**Exercise goal**
Give again the entries below exactly, beginning at the first line and ending at the line with "ring's indices, octet".

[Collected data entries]
════

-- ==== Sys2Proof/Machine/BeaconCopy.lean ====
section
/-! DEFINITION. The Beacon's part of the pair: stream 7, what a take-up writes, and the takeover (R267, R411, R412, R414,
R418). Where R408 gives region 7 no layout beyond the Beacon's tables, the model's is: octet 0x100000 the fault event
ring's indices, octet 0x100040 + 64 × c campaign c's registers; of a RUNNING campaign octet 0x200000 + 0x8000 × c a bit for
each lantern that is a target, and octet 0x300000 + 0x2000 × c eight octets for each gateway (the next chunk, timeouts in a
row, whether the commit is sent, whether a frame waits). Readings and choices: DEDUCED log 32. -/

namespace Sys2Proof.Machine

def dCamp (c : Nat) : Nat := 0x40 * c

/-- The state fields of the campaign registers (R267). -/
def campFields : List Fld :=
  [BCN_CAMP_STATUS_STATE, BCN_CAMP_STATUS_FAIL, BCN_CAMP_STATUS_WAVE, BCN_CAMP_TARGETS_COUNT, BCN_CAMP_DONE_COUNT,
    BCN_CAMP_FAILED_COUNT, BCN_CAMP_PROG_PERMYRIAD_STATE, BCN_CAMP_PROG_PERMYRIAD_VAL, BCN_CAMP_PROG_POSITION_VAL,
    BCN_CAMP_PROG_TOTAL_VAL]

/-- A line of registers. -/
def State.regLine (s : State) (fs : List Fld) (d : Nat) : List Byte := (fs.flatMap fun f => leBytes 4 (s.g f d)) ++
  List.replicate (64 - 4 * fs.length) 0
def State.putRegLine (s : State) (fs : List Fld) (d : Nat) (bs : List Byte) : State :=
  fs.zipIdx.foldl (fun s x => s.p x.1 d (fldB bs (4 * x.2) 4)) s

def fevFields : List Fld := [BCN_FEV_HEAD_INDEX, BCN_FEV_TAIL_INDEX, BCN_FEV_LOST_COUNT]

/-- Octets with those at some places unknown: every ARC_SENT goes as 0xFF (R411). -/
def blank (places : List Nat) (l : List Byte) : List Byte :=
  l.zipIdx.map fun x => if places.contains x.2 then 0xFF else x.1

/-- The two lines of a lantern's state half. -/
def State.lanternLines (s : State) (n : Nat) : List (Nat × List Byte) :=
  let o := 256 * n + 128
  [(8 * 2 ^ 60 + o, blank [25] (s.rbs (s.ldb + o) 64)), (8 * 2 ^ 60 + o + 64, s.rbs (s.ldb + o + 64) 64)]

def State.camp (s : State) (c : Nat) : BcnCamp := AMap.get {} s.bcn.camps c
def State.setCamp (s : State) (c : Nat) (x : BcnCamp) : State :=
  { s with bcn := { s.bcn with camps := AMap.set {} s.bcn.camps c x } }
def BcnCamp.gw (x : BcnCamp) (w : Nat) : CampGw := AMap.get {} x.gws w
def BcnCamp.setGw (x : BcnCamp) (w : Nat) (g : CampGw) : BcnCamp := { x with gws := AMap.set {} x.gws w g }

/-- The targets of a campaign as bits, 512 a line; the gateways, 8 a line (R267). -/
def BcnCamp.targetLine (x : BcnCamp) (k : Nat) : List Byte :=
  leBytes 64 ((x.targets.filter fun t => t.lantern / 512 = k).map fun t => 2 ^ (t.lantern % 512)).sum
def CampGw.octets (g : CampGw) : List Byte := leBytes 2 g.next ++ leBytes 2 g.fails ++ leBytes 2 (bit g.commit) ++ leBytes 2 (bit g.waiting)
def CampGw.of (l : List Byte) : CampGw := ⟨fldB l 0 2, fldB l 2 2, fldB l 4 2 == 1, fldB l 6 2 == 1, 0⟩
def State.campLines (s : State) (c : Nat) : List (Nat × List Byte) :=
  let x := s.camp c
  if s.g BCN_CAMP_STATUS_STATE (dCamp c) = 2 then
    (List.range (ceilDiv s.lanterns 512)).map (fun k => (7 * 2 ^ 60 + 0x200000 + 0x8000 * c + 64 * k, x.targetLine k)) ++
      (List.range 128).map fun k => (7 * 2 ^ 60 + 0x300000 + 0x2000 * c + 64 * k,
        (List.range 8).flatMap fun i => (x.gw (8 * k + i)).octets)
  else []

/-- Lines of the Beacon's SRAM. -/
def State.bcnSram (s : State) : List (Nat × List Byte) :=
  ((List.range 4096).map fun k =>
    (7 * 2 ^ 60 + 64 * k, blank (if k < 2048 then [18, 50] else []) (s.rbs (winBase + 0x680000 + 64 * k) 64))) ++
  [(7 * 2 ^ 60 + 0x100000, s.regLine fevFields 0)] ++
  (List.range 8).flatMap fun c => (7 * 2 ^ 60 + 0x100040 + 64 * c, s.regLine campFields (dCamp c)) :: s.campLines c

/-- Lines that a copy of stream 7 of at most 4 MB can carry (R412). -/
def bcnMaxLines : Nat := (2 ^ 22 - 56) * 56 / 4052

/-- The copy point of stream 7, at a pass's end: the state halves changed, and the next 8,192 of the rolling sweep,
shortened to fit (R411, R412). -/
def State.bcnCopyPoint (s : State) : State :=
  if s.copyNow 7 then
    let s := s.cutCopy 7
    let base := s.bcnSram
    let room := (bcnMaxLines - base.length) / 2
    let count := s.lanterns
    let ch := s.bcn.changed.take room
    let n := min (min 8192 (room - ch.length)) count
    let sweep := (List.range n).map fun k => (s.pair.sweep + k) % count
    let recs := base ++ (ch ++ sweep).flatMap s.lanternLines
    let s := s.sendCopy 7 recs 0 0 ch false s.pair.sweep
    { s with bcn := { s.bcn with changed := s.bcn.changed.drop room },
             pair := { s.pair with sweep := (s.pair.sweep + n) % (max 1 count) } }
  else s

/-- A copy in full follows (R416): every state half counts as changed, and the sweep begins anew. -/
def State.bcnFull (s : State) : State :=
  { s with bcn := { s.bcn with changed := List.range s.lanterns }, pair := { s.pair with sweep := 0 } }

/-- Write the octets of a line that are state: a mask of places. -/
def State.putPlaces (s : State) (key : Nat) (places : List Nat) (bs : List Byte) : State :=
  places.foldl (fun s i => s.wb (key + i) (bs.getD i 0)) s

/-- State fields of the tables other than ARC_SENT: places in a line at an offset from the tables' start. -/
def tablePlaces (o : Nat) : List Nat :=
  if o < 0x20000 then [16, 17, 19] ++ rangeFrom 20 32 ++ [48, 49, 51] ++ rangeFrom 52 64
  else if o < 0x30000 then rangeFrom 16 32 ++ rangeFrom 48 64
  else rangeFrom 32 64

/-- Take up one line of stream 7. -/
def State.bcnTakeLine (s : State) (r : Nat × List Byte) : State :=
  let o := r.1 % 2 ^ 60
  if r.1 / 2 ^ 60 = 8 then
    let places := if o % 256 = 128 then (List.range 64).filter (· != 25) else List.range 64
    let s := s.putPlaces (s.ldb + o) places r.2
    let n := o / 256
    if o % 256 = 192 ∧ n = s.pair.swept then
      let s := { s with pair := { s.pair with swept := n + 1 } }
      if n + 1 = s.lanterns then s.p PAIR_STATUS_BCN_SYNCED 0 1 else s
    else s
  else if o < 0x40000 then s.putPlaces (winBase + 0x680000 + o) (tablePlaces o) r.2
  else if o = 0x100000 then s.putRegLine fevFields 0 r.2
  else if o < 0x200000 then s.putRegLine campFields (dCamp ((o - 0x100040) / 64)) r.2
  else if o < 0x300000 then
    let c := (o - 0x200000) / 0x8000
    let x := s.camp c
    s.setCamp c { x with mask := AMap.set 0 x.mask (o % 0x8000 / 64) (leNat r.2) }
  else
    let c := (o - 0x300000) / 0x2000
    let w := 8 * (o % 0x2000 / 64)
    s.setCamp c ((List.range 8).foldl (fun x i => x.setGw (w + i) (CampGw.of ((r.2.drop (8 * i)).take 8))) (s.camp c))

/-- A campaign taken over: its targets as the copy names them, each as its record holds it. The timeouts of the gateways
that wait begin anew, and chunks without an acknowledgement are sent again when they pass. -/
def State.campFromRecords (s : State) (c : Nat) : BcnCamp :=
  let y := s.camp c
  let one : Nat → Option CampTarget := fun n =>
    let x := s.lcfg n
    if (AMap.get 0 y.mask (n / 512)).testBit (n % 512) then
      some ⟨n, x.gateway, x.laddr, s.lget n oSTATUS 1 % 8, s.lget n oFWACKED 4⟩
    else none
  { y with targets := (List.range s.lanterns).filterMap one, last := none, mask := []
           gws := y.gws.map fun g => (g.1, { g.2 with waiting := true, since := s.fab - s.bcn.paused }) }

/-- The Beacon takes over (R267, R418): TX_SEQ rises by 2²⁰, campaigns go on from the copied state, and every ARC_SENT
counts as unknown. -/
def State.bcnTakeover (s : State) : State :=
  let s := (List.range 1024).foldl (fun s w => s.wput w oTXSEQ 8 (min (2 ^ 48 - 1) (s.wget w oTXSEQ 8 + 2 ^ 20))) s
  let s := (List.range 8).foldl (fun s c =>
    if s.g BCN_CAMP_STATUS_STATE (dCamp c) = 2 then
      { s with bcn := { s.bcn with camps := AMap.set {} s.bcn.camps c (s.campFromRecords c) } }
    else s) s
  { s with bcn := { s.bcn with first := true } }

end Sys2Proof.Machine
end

════

**Your response**
-- ==== Sys2Proof/Machine/BeaconCopy.lean ====
section
/-! DEFINITION. The Beacon's part of the pair: stream 7, what a take-up writes, and the takeover (R267, R411, R412, R414,
R418). Where R408 gives region 7 no layout beyond the Beacon's tables, the model's is: octet 0x100000 the fault event
ring's indices, octet 0x100040 + 64 × c campaign c's registers; of a RUNNING campaign octet 0x200000 + 0x8000 × c a bit for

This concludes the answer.